*** Opening EXTRACTED MATERIAL ***

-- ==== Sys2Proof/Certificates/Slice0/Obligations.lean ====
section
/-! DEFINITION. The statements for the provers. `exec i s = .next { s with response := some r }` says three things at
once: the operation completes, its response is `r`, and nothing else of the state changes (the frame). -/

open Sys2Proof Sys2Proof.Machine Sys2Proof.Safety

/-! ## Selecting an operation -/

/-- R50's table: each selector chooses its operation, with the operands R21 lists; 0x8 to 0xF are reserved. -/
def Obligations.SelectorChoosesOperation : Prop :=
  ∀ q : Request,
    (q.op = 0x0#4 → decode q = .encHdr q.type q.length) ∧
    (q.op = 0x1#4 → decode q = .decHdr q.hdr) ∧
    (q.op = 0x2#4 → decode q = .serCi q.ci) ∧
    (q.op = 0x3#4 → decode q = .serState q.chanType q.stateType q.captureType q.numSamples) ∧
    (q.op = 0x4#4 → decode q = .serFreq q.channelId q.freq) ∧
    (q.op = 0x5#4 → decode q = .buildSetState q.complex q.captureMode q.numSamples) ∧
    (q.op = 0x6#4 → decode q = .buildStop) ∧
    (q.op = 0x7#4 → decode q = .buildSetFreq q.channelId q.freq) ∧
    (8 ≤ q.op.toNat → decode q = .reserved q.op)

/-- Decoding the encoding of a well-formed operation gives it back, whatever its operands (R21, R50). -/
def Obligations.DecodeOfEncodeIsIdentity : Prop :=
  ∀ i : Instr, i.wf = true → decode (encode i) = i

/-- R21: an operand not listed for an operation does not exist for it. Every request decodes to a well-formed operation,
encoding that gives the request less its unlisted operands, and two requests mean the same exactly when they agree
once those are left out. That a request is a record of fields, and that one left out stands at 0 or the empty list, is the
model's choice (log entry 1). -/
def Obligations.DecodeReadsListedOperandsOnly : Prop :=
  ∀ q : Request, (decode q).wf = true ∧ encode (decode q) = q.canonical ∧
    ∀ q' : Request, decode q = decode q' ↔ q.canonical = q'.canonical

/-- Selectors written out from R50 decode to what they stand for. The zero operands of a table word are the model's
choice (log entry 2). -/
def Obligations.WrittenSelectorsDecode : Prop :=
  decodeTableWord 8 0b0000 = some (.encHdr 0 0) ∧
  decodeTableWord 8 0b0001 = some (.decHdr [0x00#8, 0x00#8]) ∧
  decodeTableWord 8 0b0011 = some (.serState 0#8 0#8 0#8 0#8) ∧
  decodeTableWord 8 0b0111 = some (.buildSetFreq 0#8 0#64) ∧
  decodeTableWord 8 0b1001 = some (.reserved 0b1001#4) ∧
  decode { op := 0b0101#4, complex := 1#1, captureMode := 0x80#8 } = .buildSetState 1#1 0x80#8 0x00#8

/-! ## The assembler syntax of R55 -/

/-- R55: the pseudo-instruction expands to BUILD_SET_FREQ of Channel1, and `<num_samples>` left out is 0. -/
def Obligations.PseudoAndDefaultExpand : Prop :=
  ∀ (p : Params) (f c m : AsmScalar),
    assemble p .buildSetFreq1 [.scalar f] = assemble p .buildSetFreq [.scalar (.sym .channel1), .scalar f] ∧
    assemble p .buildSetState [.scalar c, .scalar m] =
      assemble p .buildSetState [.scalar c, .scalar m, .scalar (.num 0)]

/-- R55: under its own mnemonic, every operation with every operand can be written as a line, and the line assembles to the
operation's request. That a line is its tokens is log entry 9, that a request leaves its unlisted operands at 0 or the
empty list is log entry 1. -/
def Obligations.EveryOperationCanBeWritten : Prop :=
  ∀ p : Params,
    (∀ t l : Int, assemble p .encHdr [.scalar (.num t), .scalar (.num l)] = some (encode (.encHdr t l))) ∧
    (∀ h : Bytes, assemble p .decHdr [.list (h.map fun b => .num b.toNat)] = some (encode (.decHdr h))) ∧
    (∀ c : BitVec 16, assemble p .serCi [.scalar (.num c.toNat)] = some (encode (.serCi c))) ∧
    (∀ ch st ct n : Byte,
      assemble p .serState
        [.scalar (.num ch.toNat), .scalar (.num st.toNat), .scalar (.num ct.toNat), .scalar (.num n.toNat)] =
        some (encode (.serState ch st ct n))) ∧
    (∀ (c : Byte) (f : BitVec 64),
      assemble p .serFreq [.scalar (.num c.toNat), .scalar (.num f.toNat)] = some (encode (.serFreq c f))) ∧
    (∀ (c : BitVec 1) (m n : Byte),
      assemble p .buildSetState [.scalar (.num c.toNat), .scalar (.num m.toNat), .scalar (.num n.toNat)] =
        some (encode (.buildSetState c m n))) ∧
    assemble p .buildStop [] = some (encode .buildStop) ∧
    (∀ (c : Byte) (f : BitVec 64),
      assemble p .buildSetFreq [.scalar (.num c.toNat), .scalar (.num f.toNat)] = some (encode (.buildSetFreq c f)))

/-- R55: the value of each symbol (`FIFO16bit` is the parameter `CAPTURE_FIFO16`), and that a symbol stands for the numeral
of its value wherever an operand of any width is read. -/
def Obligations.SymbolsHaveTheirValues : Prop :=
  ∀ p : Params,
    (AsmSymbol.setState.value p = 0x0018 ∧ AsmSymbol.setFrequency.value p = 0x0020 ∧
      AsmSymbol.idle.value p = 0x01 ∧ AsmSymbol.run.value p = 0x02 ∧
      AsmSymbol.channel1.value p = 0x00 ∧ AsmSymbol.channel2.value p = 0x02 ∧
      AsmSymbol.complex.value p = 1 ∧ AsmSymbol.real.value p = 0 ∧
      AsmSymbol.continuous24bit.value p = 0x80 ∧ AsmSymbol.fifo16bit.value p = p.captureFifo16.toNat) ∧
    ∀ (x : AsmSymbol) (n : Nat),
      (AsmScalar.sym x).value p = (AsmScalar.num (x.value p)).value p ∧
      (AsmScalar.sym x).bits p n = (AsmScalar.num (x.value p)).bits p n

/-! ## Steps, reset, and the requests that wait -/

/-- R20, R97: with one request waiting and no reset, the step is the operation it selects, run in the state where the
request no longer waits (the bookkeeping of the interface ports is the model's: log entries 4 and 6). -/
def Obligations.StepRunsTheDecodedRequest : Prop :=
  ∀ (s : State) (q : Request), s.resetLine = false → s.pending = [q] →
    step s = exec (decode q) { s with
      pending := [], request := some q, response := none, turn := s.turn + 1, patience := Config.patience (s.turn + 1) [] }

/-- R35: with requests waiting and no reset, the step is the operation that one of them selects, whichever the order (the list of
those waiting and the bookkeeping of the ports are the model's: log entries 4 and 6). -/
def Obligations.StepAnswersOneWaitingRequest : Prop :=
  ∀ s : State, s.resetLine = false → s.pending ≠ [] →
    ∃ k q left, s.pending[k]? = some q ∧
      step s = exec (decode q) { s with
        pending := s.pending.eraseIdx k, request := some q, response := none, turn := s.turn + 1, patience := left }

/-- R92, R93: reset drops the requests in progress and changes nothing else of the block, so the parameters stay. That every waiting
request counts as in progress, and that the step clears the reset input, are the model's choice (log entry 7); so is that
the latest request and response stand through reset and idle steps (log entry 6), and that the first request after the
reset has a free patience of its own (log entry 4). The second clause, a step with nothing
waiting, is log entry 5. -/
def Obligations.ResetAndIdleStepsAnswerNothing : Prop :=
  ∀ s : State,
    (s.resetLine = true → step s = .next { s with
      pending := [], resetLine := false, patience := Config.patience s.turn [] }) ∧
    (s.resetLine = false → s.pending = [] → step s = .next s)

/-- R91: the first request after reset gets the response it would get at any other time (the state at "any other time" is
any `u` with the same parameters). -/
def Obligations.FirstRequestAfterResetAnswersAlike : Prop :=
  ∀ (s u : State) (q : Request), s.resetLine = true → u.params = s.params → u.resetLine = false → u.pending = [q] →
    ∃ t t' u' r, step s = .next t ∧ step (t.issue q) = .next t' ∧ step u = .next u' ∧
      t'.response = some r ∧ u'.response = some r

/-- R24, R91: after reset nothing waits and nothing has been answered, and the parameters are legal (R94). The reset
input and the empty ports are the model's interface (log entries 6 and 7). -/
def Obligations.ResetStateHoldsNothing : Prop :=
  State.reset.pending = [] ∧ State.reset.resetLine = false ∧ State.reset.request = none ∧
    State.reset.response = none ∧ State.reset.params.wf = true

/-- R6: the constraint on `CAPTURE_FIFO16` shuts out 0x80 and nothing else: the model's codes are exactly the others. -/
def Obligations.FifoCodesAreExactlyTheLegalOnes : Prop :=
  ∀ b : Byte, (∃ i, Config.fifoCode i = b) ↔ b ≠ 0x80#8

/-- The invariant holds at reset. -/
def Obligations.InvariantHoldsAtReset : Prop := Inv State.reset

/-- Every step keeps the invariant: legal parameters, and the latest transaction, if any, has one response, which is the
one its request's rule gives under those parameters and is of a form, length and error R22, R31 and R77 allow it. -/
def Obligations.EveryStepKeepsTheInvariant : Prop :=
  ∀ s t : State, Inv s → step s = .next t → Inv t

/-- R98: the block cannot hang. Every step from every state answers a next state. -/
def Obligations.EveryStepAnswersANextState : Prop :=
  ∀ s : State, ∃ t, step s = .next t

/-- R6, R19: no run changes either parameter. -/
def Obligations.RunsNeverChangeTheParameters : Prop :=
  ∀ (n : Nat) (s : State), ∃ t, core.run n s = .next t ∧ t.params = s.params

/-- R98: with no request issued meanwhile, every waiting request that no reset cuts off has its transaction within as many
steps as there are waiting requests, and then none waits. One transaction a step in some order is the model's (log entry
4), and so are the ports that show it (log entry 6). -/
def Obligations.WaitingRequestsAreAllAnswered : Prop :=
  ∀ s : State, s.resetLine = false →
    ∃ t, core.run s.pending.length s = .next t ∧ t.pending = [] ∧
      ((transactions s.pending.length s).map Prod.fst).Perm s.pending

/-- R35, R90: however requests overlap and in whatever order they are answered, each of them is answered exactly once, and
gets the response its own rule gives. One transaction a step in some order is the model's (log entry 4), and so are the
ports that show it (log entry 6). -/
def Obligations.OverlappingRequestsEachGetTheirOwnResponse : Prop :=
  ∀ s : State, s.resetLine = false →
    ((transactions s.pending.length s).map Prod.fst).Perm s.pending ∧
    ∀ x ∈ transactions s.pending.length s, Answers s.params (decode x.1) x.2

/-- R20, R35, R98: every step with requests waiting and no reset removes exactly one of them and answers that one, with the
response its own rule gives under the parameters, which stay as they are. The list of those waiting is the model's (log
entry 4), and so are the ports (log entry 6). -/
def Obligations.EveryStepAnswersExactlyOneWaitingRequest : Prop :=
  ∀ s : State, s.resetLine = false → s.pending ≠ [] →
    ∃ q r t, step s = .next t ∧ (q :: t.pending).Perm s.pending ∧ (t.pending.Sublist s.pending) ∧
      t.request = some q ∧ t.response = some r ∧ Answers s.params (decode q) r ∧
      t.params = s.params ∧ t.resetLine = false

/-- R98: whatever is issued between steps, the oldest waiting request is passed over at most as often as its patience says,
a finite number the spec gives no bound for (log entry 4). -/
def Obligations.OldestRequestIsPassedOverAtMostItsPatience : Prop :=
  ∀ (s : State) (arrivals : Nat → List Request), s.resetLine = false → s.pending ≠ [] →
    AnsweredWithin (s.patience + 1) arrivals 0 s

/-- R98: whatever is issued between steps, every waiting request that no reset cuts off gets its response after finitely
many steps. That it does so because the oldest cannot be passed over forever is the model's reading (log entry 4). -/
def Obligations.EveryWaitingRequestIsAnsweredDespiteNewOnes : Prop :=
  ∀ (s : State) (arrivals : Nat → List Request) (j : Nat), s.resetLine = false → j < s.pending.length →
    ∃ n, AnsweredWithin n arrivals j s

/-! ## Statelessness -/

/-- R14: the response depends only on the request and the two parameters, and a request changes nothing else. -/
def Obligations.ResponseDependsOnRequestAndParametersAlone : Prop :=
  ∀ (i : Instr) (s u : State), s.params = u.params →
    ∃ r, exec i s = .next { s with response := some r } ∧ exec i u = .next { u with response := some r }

*** Closing EXTRACTED MATERIAL ***
*** Opening EXTRACTED MATERIAL ***

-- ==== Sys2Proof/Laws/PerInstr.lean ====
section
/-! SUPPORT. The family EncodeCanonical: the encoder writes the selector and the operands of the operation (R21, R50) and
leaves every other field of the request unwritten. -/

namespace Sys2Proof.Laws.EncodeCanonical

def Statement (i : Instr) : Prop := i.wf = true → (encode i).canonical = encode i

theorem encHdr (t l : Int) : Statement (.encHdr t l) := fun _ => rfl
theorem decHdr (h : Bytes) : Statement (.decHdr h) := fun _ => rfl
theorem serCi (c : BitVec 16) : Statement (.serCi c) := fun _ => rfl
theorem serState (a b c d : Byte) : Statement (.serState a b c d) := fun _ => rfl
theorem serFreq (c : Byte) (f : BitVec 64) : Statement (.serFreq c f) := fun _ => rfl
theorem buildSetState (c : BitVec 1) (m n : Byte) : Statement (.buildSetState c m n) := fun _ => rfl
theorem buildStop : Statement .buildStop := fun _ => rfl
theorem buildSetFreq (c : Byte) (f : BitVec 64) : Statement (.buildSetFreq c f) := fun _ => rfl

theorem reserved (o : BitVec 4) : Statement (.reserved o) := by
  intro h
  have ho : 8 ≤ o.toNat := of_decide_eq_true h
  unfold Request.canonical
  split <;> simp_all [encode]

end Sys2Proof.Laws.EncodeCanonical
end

*** Closing EXTRACTED MATERIAL ***
*** Opening EXTRACTED MATERIAL ***

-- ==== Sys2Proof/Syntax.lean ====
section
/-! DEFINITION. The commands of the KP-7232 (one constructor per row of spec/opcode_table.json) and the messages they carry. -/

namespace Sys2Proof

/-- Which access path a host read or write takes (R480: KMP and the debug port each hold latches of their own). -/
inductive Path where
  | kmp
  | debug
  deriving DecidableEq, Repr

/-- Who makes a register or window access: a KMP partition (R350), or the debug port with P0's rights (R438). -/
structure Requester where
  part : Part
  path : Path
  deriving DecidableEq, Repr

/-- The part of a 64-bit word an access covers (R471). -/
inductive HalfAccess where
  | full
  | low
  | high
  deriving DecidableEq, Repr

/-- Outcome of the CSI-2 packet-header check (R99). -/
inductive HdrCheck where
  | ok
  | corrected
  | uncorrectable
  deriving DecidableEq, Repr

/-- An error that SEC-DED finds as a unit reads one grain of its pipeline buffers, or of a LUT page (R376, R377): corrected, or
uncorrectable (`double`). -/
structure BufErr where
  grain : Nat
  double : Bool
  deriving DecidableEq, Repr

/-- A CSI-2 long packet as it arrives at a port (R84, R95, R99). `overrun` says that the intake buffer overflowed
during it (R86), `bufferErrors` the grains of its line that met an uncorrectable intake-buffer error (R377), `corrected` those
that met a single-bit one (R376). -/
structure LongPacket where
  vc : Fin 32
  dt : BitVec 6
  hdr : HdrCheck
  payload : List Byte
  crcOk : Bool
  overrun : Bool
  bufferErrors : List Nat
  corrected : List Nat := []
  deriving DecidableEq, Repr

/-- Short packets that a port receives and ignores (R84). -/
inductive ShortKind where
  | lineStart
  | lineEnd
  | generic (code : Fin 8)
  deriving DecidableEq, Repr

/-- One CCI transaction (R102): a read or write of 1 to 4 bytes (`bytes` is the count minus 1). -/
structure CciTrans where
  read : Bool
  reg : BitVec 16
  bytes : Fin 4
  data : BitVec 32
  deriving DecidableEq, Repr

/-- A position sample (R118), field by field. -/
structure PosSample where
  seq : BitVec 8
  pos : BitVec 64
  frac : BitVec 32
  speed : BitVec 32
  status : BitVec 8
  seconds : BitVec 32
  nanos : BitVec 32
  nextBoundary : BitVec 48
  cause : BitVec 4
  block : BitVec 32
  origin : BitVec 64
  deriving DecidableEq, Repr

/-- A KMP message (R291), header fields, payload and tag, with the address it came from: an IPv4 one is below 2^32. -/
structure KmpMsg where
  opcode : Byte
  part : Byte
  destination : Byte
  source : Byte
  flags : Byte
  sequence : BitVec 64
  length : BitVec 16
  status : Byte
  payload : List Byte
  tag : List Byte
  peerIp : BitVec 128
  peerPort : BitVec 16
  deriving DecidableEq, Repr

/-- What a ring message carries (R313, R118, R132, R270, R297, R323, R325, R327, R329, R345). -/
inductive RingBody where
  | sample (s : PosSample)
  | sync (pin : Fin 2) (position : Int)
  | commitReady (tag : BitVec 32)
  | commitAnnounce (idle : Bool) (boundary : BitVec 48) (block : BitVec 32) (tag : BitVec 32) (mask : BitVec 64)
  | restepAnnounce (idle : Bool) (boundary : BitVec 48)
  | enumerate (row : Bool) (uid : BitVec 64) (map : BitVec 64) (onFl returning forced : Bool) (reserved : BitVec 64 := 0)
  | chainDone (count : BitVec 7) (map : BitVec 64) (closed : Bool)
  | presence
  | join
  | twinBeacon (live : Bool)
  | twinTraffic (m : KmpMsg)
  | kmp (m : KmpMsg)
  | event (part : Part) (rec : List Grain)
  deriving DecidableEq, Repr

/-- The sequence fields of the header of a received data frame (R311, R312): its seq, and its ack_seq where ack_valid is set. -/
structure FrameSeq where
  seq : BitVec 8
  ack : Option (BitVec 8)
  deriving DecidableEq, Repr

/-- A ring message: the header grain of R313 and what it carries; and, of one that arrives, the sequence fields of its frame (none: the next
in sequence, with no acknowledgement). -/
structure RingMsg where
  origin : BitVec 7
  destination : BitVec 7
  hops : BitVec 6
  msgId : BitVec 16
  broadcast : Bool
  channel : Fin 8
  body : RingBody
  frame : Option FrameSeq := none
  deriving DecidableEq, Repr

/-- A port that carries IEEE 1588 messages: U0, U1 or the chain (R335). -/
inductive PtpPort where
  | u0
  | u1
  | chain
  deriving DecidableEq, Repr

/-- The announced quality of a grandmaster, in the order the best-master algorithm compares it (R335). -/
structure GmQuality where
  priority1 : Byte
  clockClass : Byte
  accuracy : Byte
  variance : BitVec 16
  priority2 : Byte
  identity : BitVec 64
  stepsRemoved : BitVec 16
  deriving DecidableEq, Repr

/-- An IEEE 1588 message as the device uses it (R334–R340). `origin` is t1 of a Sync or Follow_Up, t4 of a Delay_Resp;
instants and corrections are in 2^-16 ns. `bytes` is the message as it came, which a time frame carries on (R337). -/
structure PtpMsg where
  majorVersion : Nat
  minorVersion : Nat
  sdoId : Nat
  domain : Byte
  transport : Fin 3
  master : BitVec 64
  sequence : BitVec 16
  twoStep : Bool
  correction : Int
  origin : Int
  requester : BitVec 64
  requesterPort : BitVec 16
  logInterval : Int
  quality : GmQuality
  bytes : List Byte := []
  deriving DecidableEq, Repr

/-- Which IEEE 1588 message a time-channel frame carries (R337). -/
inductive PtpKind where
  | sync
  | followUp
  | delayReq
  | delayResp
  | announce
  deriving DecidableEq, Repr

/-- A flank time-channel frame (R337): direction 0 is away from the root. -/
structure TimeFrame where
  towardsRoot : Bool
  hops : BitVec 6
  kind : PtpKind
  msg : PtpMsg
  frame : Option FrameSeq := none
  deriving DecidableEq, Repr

*** Closing EXTRACTED MATERIAL ***

• _EXERCISE DESCRIPTION_: Print again the lines of the entries above that fall between the line holding "-- ==== Sys2Proof/Certificates/Slice0/Obligations.lean" and the line holding "(encode i) = i", inclusive, exactly as they stand.

• _YOUR SOLUTION_:
-- ==== Sys2Proof/Certificates/Slice0/Obligations.lean ====
section
/-! DEFINITION. The statements for the provers. `exec i s = .next { s with response := some r }` says three things at
once: the operation completes, its response is `r`, and nothing else of the state changes (the frame). -/

open Sys2Proof Sys2Proof.Machine Sys2Proof.Safety

/-! ## Selecting an operation -/

/-- R50's table: each selector chooses its operation, with the operands R21 lists; 0x8 to 0xF are reserved. -/
def Obligations.SelectorChoosesOperation : Prop :=
  ∀ q : Request,
    (q.op = 0x0#4 → decode q = .encHdr q.type q.length) ∧
    (q.op = 0x1#4 → decode q = .decHdr q.hdr) ∧
    (q.op = 0x2#4 → decode q = .serCi q.ci) ∧
    (q.op = 0x3#4 → decode q = .serState q.chanType q.stateType q.captureType q.numSamples) ∧
    (q.op = 0x4#4 → decode q = .serFreq q.channelId q.freq) ∧
    (q.op = 0x5#4 → decode q = .buildSetState q.complex q.captureMode q.numSamples) ∧
    (q.op = 0x6#4 → decode q = .buildStop) ∧
    (q.op = 0x7#4 → decode q = .buildSetFreq q.channelId q.freq) ∧
    (8 ≤ q.op.toNat → decode q = .reserved q.op)

/-- Decoding the encoding of a well-formed operation gives it back, whatever its operands (R21, R50). -/
def Obligations.DecodeOfEncodeIsIdentity : Prop :=
  ∀ i : Instr, i.wf = true → decode (encode i) = i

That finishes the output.